### What to produce
Look through the records below for the line holding "(by rw [hw]; exact Nat.lt_of_lt_of_le". Write it out exactly, with each following line through the line holding "apply Fin.ext".

(Stored records)
****************

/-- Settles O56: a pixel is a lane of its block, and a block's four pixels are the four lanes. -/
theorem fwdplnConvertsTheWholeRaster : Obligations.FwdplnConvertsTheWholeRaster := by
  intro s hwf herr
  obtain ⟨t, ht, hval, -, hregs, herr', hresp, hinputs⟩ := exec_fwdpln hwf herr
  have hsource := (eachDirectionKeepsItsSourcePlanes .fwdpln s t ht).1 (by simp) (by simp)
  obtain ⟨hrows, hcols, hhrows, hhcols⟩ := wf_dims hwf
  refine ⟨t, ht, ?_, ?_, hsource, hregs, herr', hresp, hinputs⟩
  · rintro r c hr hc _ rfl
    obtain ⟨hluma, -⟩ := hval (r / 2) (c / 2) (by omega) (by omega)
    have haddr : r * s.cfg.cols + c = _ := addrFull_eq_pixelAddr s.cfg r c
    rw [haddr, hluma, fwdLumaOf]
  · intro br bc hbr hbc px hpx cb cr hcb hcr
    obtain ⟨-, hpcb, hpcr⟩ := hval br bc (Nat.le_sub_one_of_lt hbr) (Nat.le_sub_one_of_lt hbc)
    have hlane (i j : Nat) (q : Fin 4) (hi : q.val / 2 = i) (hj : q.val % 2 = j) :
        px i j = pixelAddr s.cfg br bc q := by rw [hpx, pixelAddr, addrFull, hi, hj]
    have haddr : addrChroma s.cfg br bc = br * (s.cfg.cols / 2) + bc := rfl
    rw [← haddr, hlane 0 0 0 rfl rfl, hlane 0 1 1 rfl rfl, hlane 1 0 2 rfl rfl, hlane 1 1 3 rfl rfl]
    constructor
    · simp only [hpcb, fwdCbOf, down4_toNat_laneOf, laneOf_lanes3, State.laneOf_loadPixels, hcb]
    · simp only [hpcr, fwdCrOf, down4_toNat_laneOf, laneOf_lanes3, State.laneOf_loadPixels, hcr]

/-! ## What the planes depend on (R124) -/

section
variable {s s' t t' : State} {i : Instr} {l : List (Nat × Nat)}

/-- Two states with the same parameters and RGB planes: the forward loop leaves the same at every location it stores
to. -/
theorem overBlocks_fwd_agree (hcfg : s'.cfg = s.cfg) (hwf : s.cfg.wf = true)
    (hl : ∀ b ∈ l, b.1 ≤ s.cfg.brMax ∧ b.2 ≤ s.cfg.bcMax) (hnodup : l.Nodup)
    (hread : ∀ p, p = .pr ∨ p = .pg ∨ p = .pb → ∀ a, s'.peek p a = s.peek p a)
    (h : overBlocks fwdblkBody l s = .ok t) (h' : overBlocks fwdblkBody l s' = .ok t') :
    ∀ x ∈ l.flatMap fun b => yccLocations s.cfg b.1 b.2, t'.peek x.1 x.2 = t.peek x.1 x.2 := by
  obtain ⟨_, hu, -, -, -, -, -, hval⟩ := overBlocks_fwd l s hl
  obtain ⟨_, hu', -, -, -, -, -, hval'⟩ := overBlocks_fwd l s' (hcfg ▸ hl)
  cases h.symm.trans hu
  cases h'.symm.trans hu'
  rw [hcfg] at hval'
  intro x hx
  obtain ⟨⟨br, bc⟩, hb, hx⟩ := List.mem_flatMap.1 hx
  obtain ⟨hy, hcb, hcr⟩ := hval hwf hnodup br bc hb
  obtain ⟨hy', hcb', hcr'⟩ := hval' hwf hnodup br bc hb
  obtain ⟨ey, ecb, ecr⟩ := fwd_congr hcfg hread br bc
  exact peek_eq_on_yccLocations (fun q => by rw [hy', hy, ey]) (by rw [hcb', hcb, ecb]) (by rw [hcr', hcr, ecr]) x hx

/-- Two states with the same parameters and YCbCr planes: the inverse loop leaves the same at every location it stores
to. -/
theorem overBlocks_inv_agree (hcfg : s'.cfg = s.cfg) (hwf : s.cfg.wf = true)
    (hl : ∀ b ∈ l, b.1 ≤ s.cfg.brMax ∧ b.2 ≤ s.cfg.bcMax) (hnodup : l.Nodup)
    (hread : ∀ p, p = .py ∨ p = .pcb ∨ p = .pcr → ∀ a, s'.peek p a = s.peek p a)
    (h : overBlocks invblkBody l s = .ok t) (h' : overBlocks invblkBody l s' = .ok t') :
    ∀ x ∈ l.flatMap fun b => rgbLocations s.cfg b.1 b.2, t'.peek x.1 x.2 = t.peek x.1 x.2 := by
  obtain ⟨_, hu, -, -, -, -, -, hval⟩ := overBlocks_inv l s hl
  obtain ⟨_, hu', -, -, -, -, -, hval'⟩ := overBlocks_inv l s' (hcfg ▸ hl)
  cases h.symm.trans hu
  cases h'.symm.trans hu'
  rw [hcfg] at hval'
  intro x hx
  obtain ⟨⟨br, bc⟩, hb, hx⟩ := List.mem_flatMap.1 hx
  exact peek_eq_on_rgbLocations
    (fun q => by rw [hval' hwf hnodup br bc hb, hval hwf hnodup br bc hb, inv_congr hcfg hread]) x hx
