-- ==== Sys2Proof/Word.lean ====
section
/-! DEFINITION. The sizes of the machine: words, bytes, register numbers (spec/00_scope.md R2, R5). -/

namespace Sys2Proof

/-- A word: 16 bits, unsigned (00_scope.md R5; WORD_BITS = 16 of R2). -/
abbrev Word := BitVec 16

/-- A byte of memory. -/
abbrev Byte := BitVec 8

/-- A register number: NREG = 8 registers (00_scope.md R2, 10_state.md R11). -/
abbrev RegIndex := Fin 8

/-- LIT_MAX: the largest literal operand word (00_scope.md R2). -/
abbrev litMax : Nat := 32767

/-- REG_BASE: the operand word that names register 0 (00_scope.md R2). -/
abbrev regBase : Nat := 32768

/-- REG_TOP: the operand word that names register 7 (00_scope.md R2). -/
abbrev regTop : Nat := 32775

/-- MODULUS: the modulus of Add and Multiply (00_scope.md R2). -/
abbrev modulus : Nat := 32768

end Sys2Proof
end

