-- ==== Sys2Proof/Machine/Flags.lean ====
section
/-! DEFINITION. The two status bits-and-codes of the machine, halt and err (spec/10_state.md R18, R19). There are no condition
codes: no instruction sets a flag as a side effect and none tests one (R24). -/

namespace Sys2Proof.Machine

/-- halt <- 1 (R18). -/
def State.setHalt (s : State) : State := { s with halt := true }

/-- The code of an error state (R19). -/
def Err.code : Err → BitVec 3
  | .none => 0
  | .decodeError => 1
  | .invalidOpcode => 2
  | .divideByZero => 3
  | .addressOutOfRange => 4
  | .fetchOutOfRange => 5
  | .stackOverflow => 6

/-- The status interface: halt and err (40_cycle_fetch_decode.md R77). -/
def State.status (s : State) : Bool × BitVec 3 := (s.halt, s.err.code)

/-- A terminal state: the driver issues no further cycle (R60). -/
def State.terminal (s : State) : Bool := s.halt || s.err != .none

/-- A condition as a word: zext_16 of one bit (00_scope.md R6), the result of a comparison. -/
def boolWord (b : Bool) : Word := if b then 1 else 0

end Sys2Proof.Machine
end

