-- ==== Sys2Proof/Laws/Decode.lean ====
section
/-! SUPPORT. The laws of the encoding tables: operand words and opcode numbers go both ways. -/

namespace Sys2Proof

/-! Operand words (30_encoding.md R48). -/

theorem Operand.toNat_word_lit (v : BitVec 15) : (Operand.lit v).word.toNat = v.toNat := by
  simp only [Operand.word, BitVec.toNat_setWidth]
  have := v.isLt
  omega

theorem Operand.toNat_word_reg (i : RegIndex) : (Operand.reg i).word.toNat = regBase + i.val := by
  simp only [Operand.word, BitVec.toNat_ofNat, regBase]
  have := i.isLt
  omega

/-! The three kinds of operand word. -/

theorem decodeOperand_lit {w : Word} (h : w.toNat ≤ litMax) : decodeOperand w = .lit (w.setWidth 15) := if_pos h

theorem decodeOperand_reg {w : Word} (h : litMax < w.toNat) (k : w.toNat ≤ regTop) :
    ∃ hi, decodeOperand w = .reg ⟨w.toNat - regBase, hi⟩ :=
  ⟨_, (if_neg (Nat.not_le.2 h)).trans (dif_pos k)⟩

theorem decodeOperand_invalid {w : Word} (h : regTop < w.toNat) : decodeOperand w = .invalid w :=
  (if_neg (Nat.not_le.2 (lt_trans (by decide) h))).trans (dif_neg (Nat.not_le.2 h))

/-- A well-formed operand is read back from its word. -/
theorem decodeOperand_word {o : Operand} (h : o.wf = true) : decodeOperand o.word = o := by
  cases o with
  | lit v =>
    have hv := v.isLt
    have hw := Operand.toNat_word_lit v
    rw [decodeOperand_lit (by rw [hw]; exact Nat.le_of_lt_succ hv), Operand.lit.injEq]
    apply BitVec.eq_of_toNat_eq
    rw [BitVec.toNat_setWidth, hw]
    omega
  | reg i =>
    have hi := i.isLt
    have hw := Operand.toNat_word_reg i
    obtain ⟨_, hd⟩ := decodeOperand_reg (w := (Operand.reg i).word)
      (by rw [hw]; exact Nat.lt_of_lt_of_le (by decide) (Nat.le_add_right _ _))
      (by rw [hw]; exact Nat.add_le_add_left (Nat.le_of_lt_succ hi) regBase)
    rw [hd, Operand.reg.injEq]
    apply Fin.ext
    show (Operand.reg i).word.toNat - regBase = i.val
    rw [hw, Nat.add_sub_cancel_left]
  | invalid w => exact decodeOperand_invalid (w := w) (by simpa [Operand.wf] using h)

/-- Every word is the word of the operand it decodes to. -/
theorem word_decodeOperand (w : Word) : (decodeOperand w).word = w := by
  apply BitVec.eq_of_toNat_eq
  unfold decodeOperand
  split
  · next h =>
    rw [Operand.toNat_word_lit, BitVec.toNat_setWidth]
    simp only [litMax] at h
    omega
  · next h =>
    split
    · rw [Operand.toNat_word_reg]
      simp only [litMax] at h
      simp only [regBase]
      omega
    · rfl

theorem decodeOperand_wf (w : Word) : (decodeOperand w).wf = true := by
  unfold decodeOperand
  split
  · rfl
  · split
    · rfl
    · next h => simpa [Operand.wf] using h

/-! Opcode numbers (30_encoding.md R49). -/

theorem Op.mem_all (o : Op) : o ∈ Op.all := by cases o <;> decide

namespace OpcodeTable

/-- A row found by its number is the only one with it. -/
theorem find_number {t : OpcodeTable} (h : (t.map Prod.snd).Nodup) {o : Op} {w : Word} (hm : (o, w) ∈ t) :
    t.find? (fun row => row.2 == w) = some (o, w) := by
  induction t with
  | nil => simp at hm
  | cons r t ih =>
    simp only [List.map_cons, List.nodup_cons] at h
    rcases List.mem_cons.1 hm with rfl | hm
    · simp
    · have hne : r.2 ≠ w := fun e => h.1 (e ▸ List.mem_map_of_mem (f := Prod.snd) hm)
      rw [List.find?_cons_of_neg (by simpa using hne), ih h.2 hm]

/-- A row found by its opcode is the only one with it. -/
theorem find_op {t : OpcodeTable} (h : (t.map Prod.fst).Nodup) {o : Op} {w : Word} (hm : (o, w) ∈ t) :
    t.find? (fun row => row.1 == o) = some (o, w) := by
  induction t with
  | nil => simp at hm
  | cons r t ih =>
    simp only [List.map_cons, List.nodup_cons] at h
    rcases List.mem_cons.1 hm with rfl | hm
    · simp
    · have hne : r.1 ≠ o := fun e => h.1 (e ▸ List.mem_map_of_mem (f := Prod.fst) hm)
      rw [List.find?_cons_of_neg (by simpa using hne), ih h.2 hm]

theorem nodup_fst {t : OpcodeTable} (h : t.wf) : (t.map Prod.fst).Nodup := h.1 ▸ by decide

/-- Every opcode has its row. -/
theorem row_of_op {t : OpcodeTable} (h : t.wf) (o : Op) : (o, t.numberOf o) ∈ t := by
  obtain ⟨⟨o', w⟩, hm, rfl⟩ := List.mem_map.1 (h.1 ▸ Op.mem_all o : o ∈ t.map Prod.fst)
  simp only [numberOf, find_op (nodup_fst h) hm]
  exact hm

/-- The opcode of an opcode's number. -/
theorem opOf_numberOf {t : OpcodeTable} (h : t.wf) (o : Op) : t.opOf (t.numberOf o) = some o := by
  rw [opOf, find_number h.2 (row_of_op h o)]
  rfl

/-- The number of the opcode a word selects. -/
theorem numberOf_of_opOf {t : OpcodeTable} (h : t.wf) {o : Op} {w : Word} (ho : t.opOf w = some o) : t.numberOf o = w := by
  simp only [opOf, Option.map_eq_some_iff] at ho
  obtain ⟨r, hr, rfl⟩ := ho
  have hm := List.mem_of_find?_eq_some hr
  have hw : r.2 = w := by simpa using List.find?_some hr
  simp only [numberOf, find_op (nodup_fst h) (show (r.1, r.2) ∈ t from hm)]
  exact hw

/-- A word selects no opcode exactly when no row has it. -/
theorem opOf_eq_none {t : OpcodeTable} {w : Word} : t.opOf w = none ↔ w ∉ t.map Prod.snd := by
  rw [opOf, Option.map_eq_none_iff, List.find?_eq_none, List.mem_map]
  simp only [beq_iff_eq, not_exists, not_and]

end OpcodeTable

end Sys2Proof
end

****************

### Answer to the problem
      (by rw [hw]; exact Nat.lt_of_lt_of_le (by decide) (Nat.le_add_right _ _))
      (by rw [hw]; exact Nat.add_le_add_left (Nat.le_of_lt_succ hi) regBase)
    rw [hd, Operand.reg.injEq]
    apply Fin.ext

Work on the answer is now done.